Hey AS, I wanted to hear some feedback on a topic I?ve been thinking about. As the title says, did anyone here find they cared less about having friends after a certain age or after bad experiences? I know we?re not supposed to look at everyone as having bad intentions but I find myself being very wary of people as a whole now. A couple of months ago, an old ?friend? of mine pretty much took advantage of me but I really should be angry at myself for allowing it. This same guy borrowed money from me and when it came time for him to pay me back, he blocked me on Facebook and stopped answering my phone calls. With most of my other friendships, I got tired of initiating contact.

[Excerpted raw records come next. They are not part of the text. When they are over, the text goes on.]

theorem K.mk_scan {e d : Dev} {pm rm : Nat} {v : ScanState} (h : K e d pm rm) (hp : pm.testBit 10 = true) :
    K e (Dev.tag (Dev.mk d.regs d.shadow d.active d.free d.log d.held d.pwr d.cp d.ls d.gdma d.dram d.codec d.retiring v d.col d.gate d.pseq d.sched d.bl d.cal d.rx d.wall d.mbox d.mgmt d.nv d.boot d.tap d.flash d.xspi d.ticks)) pm rm := by
  rw [Dev.tag_eq]
  exact K.mk h (fun w => w) fun p hq => by cases p <;> first | rfl | exact ⟨rfl, rfl⟩ | exact fun _ => ⟨rfl, rfl⟩ | exact absurd hp (by simpa [Part.no] using hq)

theorem K.mk_col {e d : Dev} {pm rm : Nat} {v : ColState} (h : K e d pm rm) (hp : pm.testBit 11 = true) :
    K e (Dev.tag (Dev.mk d.regs d.shadow d.active d.free d.log d.held d.pwr d.cp d.ls d.gdma d.dram d.codec d.retiring d.scan v d.gate d.pseq d.sched d.bl d.cal d.rx d.wall d.mbox d.mgmt d.nv d.boot d.tap d.flash d.xspi d.ticks)) pm rm := by
  rw [Dev.tag_eq]
  exact K.mk h (fun w => w) fun p hq => by cases p <;> first | rfl | exact ⟨rfl, rfl⟩ | exact fun _ => ⟨rfl, rfl⟩ | exact absurd hp (by simpa [Part.no] using hq)

theorem K.mk_gate {e d : Dev} {pm rm : Nat} {v : GateState} (h : K e d pm rm) (hp : pm.testBit 12 = true) :
    K e (Dev.tag (Dev.mk d.regs d.shadow d.active d.free d.log d.held d.pwr d.cp d.ls d.gdma d.dram d.codec d.retiring d.scan d.col v d.pseq d.sched d.bl d.cal d.rx d.wall d.mbox d.mgmt d.nv d.boot d.tap d.flash d.xspi d.ticks)) pm rm := by
  rw [Dev.tag_eq]
  exact K.mk h (fun w => w) fun p hq => by cases p <;> first | rfl | exact ⟨rfl, rfl⟩ | exact fun _ => ⟨rfl, rfl⟩ | exact absurd hp (by simpa [Part.no] using hq)

theorem K.mk_pseq {e d : Dev} {pm rm : Nat} {v : PseqState} (h : K e d pm rm) (hp : pm.testBit 13 = true) :
    K e (Dev.tag (Dev.mk d.regs d.shadow d.active d.free d.log d.held d.pwr d.cp d.ls d.gdma d.dram d.codec d.retiring d.scan d.col d.gate v d.sched d.bl d.cal d.rx d.wall d.mbox d.mgmt d.nv d.boot d.tap d.flash d.xspi d.ticks)) pm rm := by
  rw [Dev.tag_eq]
  exact K.mk h (fun w => w) fun p hq => by cases p <;> first | rfl | exact ⟨rfl, rfl⟩ | exact fun _ => ⟨rfl, rfl⟩ | exact absurd hp (by simpa [Part.no] using hq)

theorem K.mk_sched {e d : Dev} {pm rm : Nat} {v : SchedState} (h : K e d pm rm) (hp : pm.testBit 14 = true)
    (hm : v.shared = d.sched.shared ∨ pm.testBit 32 = true ∧ (d.sched.shared.wf = true → v.shared.wf = true))
    (hd : v.dales = d.sched.dales ∨ pm.testBit 33 = true ∧ ((∀ p ∈ d.sched.dales, p.2.imem.wf = true ∧ p.2.dmem.wf = true) →
      ∀ p ∈ v.dales, p.2.imem.wf = true ∧ p.2.dmem.wf = true)) :
    K e (Dev.tag (Dev.mk d.regs d.shadow d.active d.free d.log d.held d.pwr d.cp d.ls d.gdma d.dram d.codec d.retiring d.scan d.col d.gate d.pseq v d.bl d.cal d.rx d.wall d.mbox d.mgmt d.nv d.boot d.tap d.flash d.xspi d.ticks)) pm rm := by
  rw [Dev.tag_eq]
  refine K.mk h (fun w => ?_) fun p hq => ?_
  · rw [Dev.memsWf_iff] at w ⊢
    obtain ⟨w1, w2, w3, w4, w5, w6, w7, w8, w9, wa⟩ := w
    refine ⟨w1, w2, w3, w4, w5, w6, w7, w8, ?_, ?_⟩
    · rcases hm with hm | hm
      · exact hm ▸ w9
      · exact hm.2 w9
    · rcases hd with hd | hd
      · exact hd ▸ wa
      · exact hd.2 wa
  replace hm := hm.imp_right And.left
  replace hd := hd.imp_right And.left
  cases p
  case daleMem =>
    intro k
    have := hd.resolve_right (by simpa [Part.no] using hq)
    simp [Dev.dale, this]
  all_goals first | rfl | exact ⟨rfl, rfl⟩ | exact absurd hp (by simpa [Part.no] using hq) | exact (hm.resolve_right (by simpa [Part.no] using hq)).symm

For those of you that don?t have many friends, how do you help yourself feel connected without being lonely? I stopped using all social media so unless someone has my number or email, I don?t really hear from anyone anymore. I?ve never had much of a social life and now that I?m 26, I?m trying to find ways to be happier with my own company because I don?t feel anything is going to change for me in the friend department.

----------


## Cuchculan

In a nutshell, you simply get used to having no friends at all. I never see it as a big deal. In my younger years I hung around with about 30 plus people. To go from that number to 0 is a good trick in itself. It happened. I stopped going out. People moved on with their own lives. Which I do think was the right thing to do. They can only keep calling in so many times before they understand you won't be heading anywhere with them. I just started to find things I could do by myself. Gardening been one of them. That was how I earned good money for a number of years. You can work alone. I do still talk to old friends if I ever meet them. Have a good few of them on social media as well. A lot of them don't even live in Ireland any more. I guess you could say that I created my own little World. The older you get the less it bothers you. Friends on the net might outnumber friends in real life. That might end up been your interaction with the outside world. Even just out for a walk the other day. I met a number of people and stopped to talk to them. That is the way it can be these days. Quick chat if you run into them. Then maybe 10 or so months without seen them in real life. Might be a small case of not really caring any more. Accepting the situation.

----------


## Relle

Sorry it took so long for me to reply, was wondering if this thread would get more feedback but I like what you said. In my mind, I always felt since I’m 26, I should be going out and doing stuff with friends. I’ve been learning to accept being alone and it’s starting to get easier but I admit it bothers me some days. I’m trying to motivate myself to get back into drawing, that would definitely help a lot with how I feel sometimes so I’m gonna but a drafting table where I can sit and draw to keep occupied.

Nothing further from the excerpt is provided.